> _Exercise instructions_: Give again, exactly as written, each line of the material below starting at the line that contains "wakeOnShaft : Bool" and ending at the line that contains "ign : LineSettings". Both ends count, and no other line does.

══ Material supplied ══

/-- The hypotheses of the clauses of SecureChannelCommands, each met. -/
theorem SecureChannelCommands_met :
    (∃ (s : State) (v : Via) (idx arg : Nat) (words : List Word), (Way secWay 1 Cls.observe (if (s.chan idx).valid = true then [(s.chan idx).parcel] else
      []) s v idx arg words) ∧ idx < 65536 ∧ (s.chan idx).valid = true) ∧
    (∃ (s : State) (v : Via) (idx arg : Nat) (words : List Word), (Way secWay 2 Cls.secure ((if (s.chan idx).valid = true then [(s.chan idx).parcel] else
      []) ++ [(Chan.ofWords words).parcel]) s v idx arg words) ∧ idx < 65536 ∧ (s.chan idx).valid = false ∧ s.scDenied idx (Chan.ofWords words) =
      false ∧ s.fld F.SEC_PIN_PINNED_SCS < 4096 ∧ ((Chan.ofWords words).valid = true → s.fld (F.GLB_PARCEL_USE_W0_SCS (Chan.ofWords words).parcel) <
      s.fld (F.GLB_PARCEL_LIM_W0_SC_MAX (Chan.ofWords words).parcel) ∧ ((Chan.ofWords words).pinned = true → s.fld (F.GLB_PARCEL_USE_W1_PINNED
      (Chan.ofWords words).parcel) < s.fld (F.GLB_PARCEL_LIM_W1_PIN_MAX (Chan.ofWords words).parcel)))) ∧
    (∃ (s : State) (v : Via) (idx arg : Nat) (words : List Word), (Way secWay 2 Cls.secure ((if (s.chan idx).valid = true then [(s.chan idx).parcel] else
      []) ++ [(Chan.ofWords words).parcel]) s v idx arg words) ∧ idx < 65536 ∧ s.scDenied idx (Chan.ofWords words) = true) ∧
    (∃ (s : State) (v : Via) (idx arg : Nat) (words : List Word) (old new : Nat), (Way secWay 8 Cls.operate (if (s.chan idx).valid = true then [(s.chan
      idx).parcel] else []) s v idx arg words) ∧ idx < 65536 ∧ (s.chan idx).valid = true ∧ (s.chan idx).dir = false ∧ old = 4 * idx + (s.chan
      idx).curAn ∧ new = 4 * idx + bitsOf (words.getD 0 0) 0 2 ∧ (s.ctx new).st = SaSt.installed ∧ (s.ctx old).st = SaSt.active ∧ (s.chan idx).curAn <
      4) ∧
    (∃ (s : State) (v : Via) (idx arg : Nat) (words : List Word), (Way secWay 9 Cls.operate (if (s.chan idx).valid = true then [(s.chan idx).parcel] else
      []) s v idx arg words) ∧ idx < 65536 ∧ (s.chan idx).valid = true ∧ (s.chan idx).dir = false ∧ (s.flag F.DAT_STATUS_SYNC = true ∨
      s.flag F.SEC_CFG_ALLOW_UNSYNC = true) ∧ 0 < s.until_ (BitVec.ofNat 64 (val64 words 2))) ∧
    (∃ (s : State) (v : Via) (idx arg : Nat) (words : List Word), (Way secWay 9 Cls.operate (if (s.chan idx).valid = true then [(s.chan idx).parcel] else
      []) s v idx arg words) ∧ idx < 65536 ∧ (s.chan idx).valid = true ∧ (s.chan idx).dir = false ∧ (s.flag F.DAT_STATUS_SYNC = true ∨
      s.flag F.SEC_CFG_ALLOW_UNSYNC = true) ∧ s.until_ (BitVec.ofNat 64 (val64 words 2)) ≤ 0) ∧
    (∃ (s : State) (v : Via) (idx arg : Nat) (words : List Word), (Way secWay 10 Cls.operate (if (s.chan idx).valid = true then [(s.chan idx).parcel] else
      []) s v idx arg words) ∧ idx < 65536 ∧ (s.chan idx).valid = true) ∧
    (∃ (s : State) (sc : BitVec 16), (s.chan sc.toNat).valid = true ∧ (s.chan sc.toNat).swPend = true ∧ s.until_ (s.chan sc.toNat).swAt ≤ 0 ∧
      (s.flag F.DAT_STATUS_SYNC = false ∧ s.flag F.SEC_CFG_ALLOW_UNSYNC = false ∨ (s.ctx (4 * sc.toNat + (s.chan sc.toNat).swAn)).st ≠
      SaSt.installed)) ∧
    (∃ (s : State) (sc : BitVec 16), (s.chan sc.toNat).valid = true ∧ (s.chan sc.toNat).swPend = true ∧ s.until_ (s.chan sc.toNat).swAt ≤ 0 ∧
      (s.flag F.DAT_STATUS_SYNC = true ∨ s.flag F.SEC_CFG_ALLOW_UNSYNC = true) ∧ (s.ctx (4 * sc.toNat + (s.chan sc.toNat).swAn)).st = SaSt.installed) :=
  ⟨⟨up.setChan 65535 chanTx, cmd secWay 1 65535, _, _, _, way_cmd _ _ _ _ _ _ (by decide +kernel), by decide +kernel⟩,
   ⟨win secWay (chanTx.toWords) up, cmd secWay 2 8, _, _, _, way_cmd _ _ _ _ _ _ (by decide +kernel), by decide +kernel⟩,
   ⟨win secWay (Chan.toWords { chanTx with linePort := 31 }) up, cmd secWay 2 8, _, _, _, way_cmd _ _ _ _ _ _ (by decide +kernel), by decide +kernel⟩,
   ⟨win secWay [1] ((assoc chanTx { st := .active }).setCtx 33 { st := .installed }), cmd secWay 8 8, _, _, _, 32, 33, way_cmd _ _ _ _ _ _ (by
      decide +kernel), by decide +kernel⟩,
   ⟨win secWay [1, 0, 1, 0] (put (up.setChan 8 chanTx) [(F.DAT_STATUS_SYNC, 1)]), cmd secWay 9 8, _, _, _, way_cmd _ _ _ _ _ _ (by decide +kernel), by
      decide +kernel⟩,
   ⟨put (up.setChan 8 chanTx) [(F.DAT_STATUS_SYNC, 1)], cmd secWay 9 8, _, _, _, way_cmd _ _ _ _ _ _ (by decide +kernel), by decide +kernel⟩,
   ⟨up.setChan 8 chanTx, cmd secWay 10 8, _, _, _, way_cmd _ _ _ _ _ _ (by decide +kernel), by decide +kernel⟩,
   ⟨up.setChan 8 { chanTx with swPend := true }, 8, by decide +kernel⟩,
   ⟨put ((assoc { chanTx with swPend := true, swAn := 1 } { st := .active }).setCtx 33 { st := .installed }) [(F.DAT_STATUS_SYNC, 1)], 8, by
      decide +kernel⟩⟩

═══
══ Material supplied ══

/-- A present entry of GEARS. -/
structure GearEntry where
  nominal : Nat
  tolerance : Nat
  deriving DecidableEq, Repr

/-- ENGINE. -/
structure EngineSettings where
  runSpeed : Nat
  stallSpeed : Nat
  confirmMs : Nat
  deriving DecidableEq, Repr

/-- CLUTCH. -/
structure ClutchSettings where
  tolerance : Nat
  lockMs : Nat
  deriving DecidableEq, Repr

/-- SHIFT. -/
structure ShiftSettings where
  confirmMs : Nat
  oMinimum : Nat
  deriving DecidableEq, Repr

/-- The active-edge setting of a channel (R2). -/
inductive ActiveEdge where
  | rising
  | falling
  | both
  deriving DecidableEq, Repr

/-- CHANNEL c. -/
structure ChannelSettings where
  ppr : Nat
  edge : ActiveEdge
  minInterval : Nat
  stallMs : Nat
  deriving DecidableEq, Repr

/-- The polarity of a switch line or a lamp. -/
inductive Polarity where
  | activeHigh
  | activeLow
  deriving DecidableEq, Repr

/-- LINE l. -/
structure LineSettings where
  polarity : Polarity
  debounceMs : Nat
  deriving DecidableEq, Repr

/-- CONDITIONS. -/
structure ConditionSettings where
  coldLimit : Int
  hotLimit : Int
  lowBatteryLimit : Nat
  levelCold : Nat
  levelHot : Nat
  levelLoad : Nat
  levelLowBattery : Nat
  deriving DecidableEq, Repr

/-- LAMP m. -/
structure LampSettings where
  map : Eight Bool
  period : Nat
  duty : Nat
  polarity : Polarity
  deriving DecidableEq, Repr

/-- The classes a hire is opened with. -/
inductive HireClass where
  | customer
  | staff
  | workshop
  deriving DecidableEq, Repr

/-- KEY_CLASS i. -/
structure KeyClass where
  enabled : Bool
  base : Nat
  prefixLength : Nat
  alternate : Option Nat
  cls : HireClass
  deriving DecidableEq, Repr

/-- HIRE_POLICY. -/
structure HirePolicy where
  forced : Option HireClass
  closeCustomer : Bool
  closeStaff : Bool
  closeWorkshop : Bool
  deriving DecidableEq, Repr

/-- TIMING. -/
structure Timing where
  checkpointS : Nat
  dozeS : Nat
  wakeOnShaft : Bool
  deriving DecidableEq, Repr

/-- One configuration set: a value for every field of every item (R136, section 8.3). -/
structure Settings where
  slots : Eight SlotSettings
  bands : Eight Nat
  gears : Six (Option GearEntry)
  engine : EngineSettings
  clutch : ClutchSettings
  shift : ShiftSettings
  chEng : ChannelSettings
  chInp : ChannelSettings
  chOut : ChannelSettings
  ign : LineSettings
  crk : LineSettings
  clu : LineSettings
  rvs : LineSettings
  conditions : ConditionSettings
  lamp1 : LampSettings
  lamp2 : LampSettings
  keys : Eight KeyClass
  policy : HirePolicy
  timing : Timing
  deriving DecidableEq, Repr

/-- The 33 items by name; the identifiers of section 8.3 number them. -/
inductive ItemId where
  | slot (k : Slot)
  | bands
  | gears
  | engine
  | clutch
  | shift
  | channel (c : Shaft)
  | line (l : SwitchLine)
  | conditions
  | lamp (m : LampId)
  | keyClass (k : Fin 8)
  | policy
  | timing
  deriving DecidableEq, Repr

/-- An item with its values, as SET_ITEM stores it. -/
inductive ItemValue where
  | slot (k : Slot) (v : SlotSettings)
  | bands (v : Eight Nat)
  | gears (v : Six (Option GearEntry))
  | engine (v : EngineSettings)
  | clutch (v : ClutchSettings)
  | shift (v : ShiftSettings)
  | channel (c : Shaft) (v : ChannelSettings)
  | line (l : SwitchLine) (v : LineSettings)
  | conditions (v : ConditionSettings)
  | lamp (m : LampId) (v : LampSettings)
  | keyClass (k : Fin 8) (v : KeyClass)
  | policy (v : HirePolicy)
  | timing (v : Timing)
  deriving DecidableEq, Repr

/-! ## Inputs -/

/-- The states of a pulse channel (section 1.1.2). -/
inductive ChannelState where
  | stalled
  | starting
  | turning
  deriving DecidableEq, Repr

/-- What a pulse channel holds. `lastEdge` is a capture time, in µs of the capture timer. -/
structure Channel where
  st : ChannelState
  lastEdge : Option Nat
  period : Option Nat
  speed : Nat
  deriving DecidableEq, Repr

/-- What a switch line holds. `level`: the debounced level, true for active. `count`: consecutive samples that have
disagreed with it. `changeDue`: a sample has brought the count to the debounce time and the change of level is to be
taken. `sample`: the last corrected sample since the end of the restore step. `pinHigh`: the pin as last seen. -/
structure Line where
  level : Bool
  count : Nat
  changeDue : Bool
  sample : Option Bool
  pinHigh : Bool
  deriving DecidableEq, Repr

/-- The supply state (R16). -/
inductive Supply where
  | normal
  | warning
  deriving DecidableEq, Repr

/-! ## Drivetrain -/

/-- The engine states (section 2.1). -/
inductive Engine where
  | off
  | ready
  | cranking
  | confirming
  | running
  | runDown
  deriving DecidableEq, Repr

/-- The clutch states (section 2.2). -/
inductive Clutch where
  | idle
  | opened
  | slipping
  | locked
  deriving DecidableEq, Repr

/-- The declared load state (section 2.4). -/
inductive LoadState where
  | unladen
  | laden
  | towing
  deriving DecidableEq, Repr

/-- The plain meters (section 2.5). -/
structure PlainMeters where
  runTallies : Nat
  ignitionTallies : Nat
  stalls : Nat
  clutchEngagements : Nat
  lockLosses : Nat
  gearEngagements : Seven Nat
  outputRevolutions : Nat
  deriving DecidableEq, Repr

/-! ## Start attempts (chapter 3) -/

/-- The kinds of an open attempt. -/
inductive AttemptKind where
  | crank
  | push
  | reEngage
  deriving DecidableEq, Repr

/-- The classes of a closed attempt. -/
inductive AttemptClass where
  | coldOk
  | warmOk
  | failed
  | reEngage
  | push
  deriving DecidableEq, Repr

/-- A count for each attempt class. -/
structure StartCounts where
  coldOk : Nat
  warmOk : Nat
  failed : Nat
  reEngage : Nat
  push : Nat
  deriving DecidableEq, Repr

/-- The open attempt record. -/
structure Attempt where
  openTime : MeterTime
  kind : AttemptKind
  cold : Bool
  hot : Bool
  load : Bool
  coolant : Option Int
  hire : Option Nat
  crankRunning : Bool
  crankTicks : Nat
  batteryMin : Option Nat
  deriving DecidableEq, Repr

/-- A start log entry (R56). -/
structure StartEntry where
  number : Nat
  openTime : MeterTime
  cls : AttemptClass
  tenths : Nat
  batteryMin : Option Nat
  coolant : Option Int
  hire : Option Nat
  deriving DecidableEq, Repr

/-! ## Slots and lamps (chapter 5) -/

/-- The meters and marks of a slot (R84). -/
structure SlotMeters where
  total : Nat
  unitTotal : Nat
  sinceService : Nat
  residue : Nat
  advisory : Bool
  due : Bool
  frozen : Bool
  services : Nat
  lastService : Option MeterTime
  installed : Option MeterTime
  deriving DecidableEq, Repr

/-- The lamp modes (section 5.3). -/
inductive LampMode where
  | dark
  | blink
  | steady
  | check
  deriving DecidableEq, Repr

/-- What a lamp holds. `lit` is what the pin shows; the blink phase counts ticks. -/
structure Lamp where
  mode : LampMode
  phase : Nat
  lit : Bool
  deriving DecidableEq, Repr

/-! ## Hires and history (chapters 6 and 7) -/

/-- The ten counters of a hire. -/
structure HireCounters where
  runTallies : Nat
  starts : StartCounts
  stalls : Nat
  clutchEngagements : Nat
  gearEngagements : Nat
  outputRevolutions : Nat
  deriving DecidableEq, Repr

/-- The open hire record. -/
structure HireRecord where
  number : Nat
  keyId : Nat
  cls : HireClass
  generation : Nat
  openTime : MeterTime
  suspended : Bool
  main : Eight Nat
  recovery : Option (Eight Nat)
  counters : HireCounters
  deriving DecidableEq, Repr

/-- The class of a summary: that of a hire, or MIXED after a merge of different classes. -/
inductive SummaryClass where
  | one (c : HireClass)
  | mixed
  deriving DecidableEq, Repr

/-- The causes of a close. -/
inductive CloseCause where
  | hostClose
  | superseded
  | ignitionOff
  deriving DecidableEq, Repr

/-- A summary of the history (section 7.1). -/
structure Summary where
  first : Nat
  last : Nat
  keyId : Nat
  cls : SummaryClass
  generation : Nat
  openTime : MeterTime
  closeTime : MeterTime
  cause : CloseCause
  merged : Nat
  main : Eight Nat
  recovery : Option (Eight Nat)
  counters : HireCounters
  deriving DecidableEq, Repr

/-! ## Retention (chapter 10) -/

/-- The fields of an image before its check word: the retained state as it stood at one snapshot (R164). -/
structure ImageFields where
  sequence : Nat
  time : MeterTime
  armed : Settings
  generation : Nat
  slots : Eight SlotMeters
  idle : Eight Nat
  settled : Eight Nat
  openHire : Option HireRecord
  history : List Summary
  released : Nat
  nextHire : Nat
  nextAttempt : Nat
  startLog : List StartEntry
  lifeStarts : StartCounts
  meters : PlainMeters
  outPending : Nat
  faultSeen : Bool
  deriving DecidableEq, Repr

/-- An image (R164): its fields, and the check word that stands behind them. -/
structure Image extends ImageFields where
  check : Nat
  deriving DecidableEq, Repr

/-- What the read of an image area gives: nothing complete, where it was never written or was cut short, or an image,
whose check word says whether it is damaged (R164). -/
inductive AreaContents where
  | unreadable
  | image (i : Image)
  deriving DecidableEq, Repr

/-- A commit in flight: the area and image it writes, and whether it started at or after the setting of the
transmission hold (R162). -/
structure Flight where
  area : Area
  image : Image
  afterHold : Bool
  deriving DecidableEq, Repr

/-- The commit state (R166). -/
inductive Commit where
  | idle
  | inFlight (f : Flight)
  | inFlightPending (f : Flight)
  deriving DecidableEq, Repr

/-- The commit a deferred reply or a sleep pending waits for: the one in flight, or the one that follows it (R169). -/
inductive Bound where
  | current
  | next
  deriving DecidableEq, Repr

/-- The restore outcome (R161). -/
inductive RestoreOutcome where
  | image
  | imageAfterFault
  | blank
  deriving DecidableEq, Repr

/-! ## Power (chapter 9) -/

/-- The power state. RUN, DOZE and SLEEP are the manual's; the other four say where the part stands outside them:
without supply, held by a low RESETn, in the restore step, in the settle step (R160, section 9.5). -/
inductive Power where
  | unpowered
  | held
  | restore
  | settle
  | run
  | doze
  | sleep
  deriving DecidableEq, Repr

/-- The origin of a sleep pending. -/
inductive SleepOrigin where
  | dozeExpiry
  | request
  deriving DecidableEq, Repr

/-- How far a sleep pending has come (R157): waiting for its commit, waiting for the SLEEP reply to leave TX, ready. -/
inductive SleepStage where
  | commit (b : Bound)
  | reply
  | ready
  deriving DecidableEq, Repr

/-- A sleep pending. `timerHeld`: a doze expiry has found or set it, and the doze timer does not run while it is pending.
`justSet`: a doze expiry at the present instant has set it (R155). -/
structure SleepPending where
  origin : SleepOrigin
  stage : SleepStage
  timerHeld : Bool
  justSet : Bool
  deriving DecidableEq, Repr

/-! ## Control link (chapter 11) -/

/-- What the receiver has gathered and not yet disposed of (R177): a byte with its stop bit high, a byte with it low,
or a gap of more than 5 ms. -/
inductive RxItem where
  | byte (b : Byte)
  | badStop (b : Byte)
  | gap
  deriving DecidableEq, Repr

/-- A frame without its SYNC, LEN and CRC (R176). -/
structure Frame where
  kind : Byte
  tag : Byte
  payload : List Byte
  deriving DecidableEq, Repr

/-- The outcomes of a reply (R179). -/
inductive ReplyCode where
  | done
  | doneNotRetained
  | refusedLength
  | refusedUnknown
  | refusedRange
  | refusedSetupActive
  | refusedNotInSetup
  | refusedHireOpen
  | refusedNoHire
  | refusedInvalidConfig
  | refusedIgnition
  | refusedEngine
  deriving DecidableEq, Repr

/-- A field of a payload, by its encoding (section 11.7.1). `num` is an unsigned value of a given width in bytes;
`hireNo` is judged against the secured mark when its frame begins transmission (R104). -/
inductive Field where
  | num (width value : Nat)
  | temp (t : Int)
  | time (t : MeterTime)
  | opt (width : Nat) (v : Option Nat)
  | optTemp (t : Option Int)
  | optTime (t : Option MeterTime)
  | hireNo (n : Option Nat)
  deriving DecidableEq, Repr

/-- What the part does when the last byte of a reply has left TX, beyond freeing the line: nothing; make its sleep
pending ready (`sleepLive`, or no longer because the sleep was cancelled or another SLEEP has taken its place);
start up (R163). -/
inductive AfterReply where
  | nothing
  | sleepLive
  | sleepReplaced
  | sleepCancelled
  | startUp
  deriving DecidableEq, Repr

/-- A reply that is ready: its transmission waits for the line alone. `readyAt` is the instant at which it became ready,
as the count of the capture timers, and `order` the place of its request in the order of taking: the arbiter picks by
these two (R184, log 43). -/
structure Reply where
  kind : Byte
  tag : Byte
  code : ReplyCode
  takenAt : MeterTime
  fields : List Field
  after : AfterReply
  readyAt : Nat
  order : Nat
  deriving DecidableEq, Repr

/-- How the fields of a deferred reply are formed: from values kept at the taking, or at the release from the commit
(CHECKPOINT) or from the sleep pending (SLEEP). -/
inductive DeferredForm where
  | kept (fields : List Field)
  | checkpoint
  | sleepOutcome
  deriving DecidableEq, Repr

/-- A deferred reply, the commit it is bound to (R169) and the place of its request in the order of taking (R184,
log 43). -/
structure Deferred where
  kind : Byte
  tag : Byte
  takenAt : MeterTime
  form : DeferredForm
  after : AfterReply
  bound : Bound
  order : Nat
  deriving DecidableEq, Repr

═══

> _Written response_:
  wakeOnShaft : Bool
  deriving DecidableEq, Repr

/-- One configuration set: a value for every field of every item (R136, section 8.3). -/
structure Settings where
  slots : Eight SlotSettings
  bands : Eight Nat
  gears : Six (Option GearEntry)
  engine : EngineSettings
  clutch : ClutchSettings
  shift : ShiftSettings
  chEng : ChannelSettings
  chInp : ChannelSettings
  chOut : ChannelSettings
  ign : LineSettings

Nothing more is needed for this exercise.